The modern parent wants to have it all – a healthy career and a thriving family. Unfortunately, the paths to success for those two things don’t always run parallel. There will be times in your life when you have to choose what you want to prioritize and that isn’t an easy decision to make. But is it possible to find balance between career and family? It might take some extra work but yes, it is possible – keep reading to learn how. 

*Be Honest with Yourself and Others*

If you’re going to keep working while raising children, you need to be honest with yourself, your partner, and your boss. You need to acknowledge that you can’t be in two places at once and that sometimes you’ll make mistakes. At the very beginning you need to come to terms with the fact that you are human – you aren’t perfect and you can’t do everything yourself. The sooner you realize this and start letting other people help you, the better off you are going to be. 

*Set Limits and Stick to Them*

Working full-time (or even part-time) while raising a family is going to eat up every minute of your time – if you let it. The best thing you can do for yourself is to draw a clear line between work time and family time. You have set hours during which you are at your job and you need to maintain distance when you are at home. If that means turning off your cell phone or buying a separate phone for work and personal use, do it. You need to be focused on work when you are at work and present with your family when you are at home. If you walk the line between the two, you’ll never be satisfied.

*Be a Partner to Your Partner*

Even if your partner does not work, or only works full time, you need to recognize that the two of you are in an equal partnership when it comes to raising your children. Sometimes that might mean asking for help and letting your partner shoulder a little bit of extra weight when something comes up at work. But it will also mean taking on some extra responsibility yourself from time to time to ensure that your partner is able to do the things that keep them fulfilled. 

*Be Adaptable and Ready for Change*

The only thing that is certain in life is its uncertainty.
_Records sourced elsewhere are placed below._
-- ==== Sys2Proof/Tests/Slice0.lean ====
section
/-! SUPPORT. Tests of the model. Expected values come from spec/95_test_vectors.md (the vector is named at each test) or
from the worked examples of the rules; the witnesses at the end show states that meet the statements' hypotheses. -/

open Sys2Proof Sys2Proof.Machine

namespace Sys2Proof.Tests

/-! Helpers. -/

/-- The outcome is a next state of which `p` holds. -/
def nextIs (r : Host.Outcome State Fault Refusal) (p : State → Bool) : Bool :=
  match r with
  | .next t => p t
  | _ => false

/-- The state after reset, with this `top`. -/
def at' (t : Top) : State := { State.reset with top := t }

/-- CORE polls with the framer in `f`, `n` payload bytes stored, and this packet type, length and payload. -/
def framing (f : Fst) (n : BitVec 6) (l : Byte) (payload : List Byte) : State :=
  { at' .poll with
    fst := f, rxCount := n, pkt := { type := 0, length := l, payload := paddedPayload payload, cksum := 0 } }

/-- A packet of this type and payload waits at `top`. -/
def holding (t : Top) (ty : Byte) (payload : List Byte) : State := { at' t with pkt := Packet.ofFrame ty payload }

/-- The sequencer stands at phase `p` of page `i` of `n`, flash page 16 first. -/
def flashing (p : WfPhase) (i : BitVec 4) (n : Half) : State :=
  { holding .flash 0 [0x00, 0xFF, 0x18] with
    wfPhase := p, wfI := i, wfN := n, wfFpage := 16, wfAddr := flashPageAddr (16 + i.toNat), wfS := 1 }

/-- The first 256 bytes of the staging store's page 0 hold DE AD BE EF 01 00 00 80 (V-FS-2). -/
def staged : State := (flashing .pWord 0 1).setStage
  [(0, 0xDE), (1, 0xAD), (2, 0xBE), (3, 0xEF), (4, 0x01), (7, 0x80)]

/-- 32 bytes E0 .. FF (V-RX-3). -/
def ramp : List Byte := (List.range 32).map (fun k => BitVec.ofNat 8 (0xE0 + k))

/-- No event has been observed. -/
def quiet (s : State) : Bool := s.env.trace == []

/-! WellFormed refuses an ill-formed term for each of its checks. -/

theorem wf_refuses_frame_of_33_bytes : (Instr.frame 0 (List.replicate 33 0)).wf = false := by decide
theorem wf_refuses_30_extra_bytes : (Instr.getinfo 0 (List.replicate 30 0)).wf = false := by decide
theorem wf_refuses_length_2 : (Instr.loadbuffer 0 2 0 0 []).wf = false := by decide
theorem wf_refuses_length_33 : (Instr.loadbuffer 0 33 0 0 (List.replicate 26 0)).wf = false := by decide
theorem wf_refuses_field_beyond_length : (Instr.loadbuffer 0 4 256 0 []).wf = false := by decide
theorem wf_refuses_missing_data : (Instr.loadbuffer 0 9 0 0 [1]).wf = false := by decide
theorem wf_refuses_writeflash_missing_extra : (Instr.writeflash 0 10 0 0 0 []).wf = false := by decide
theorem wf_refuses_writeflash_field_beyond_length : (Instr.writeflash 0 7 0 0 1 []).wf = false := by decide
theorem wf_refuses_named_opcode_as_default : (Instr.defaultArm 0 0x10 []).wf = false := by decide
theorem wf_refuses_admissible_as_ignored : (Instr.ignored [0x00, 0xFF, 0x10]).wf = false := by decide
theorem wf_refuses_ignored_of_33_bytes : (Instr.ignored (List.replicate 33 0)).wf = false := by decide
theorem wf_refuses_sector_12 : (Instr.erase 12).wf = false := by decide
theorem wf_refuses_misaligned_program : (Instr.program 0x08004002 0).wf = false := by decide
theorem wf_refuses_staging_page_10 : (Instr.program 0x08004000 10).wf = false := by decide

/-! Decoding: a word for every constructor that has an encoding, written out from 30_encoding.md. -/

/-- V-CK-10. -/
theorem decode_frame :
    decode .wire [0xBC, 0xCF, 0x01, 0x02, 0xBC, 0xCF, 0x8E, 0x51] = .ok (.frame 0x01 [0xBC, 0xCF], []) := by decide
/-- V-RX-3: the longest frame. -/
theorem decode_longest_frame :
    decode .wire ([0xBC, 0xCF, 0x7F, 0x20] ++ ramp ++ [0x8F, 0x4E]) = .ok (.frame 0x7F ramp, []) := by decide
theorem decode_bad_sync : decode .wire [0xBD, 0xCF, 0x00, 0x00, 0x00, 0x00] = .error .badSync := by decide
/-- V-RX-10. -/
theorem decode_over_length : decode .wire [0xBC, 0xCF, 0x00, 0x21] = .error .overLength := by decide
/-- V-RX-9, the truncated frame alone. -/
theorem decode_truncated : decode .wire [0xBC, 0xCF, 0x00, 0x04, 0x01, 0x02] = .error .truncated := by decide
/-- V-RX-5. -/
theorem decode_wrong_checksum :
    decode .wire [0xBC, 0xCF, 0x00, 0x03, 0x00, 0xFF, 0x10, 0x12, 0x1B] = .error .checksumMismatch := by decide
/-- V-CMD-2. -/
theorem decode_getinfo : decode .command [0xFF, 0xFF, 0x10] = .ok (.getinfo 0xFF [], []) := by decide
/-- V-CMD-4. -/
theorem decode_getmapping : decode .command [0x00, 0xFF, 0x12] = .ok (.getmapping 0x00 [], []) := by decide
/-- V-LB-2. -/
theorem decode_loadbuffer :
    decode .command [0x00, 0xFF, 0x14, 0x00, 0x00, 0xFC, 0x03, 0x01, 0x02, 0x03, 0x04] =
      .ok (.loadbuffer 0x00 11 0 1020 [0x01, 0x02, 0x03, 0x04], []) := by decide
/-- V-CMD-7. -/
theorem decode_readbuffer : decode .command [0x00, 0xFF, 0x15] = .ok (.readbuffer 0x00 [], []) := by decide
/-- V-WF-7. -/
theorem decode_writeflash :
    decode .command [0x00, 0xFF, 0x18, 0x00, 0x00, 0x40, 0x00, 0x0B, 0x00] =
      .ok (.writeflash 0x00 9 0 64 11 [], []) := by decide
/-- V-WF-5: the missing parameters read as zero. -/
theorem decode_short_writeflash :
    decode .command [0x00, 0xFF, 0x18] = .ok (.writeflash 0x00 3 0 0 0 [], []) := by decide
/-- V-CMD-6. -/
theorem decode_flashstatus :
    decode .command [0x07, 0xFF, 0x19, 0x99, 0x98, 0x97] = .ok (.flashstatus 0x07 [0x99, 0x98, 0x97], []) := by decide
/-- V-CMD-8. -/
theorem decode_readflash : decode .command [0x00, 0xFF, 0x1C] = .ok (.readflash 0x00 [], []) := by decide
/-- V-CMD-9. -/
theorem decode_default : decode .command [0x00, 0xFF, 0x11] = .ok (.defaultArm 0x00 0x11 [], []) := by decide
/-- V-CMD-12, V-CMD-14. -/
theorem decode_ignored :
    decode .command [0x00, 0xFF] = .ok (.ignored [0x00, 0xFF], []) ∧
    decode .command [0xFF, 0x00, 0x10] = .ok (.ignored [0xFF, 0x00, 0x10], []) := by decide
theorem decode_over_long_payload : decode .command (List.replicate 33 0) = .error .overLength := by decide
/-- V-RX-1: the nine bytes under the framer states that they meet. -/
theorem decode_byte_steps :
    decode (.byteStep .waitSync1) [0xBC] = .ok (.stepWaitSync1 0xBC, []) ∧
    decode (.byteStep .waitSync2) [0xCF] = .ok (.stepWaitSync2 0xCF, []) ∧
    decode (.byteStep .readType) [0x00] = .ok (.stepReadType 0x00, []) ∧
    decode (.byteStep .readLength) [0x03] = .ok (.stepReadLength 0x03, []) ∧
    decode (.byteStep .readPayload) [0xFF] = .ok (.stepReadPayload 0xFF, []) ∧
    decode (.byteStep .readChecksumLow) [0x12] = .ok (.stepReadChecksumLow 0x12, []) ∧
    decode (.byteStep .readChecksumHigh) [0x1A] = .ok (.stepReadChecksumHigh 0x1A, []) ∧
    decode (.byteStep .readType) [] = .error .truncated := by decide

/-- The words of spec/opcode_table.json. -/
theorem decode_table_words :
    decodeTableWord 16 0xCFBC = some (.frame 0 []) ∧
    decodeTableWord 24 0x10FF00 = some (.getinfo 0 []) ∧ decodeTableWord 24 0x12FF00 = some (.getmapping 0 []) ∧
    decodeTableWord 24 0x14FF00 = some (.loadbuffer 0 3 0 0 []) ∧ decodeTableWord 24 0x15FF00 = some (.readbuffer 0 []) ∧
    decodeTableWord 24 0x18FF00 = some (.writeflash 0 3 0 0 0 []) ∧
    decodeTableWord 24 0x19FF00 = some (.flashstatus 0 []) ∧ decodeTableWord 24 0x1CFF00 = some (.readflash 0 []) ∧
    decodeTableWord 24 0x00FF00 = some (.defaultArm 0 0 []) ∧ decodeTableWord 24 0 = some (.ignored [0, 0, 0]) ∧
    decodeTableWord 8 0xBC = some (.stepWaitSync1 0xBC) ∧ decodeTableWord 8 0xCF = some (.stepWaitSync2 0xCF) := by
  decide

/-- A placed word is what the next step runs. -/
theorem placed_words_run :
    nextIs (step (State.reset.withFetchWord 24 0x10FF00)) (fun t => t.top == .send && t.pkt.byte 23 == 0x10) = true ∧
    nextIs (step (State.reset.withFetchWord 16 0xCFBC)) (fun t => t.top == .dispatch && t.pkt.length == 0) = true ∧
    nextIs (step (State.reset.withFetchWord 8 0xBC)) (fun t => t.fst == .waitSync2 && t.rxq == []) = true ∧
    nextIs (step (State.reset.withFetchWord 8 0xCF)) (fun t => t.fst == .readType) = true := by decide

/-! The instructions. -/

/-- V-CK-11. -/
theorem test_frame_is_yielded :
    nextIs (exec (.frame 0x00 [0xAA]) (at' .poll)) (fun t =>
      t.top == .dispatch && t.pkt.length == 1 && t.pkt.byte 0 == 0xAA && t.pkt.cksum == 0xACAB && quiet t) = true := by
  decide

/-- V-CMD-1. -/
theorem test_getinfo :
    nextIs (exec (.getinfo 0x00 []) (holding .dispatch 0 [0x00, 0xFF, 0x10])) (fun t =>
      t.top == .send && t.pkt.length == 24 &&
      t.pkt.valid ==
        [0x00, 0xFF, 0x10, 0x00, 0x04, 0x0A, 0x00, 0x00, 0x04, 0x10, 0x00, 0, 0, 0, 0, 0, 0, 0, 0, 0, 0, 0, 0, 0x10]) =
      true := by decide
One thing you will learn when you have children is that they are going to be constantly changing and that is something you’ll need to deal with as a parent. As your child grows, his or her needs will change and you may need to make adjustments to handle those changes. This is when it is important to have your partner and your boss on board so you have the freedom to make the necessary adaptations.
Being a parent is never easy, especially if you are going to work while you do it. But there is no reason you can’t have a completely fulfilling and successful career without sacrificing the health of your family. It may take some extra time and effort, but it is well worth it.

~ VS Glen, Community Support


----------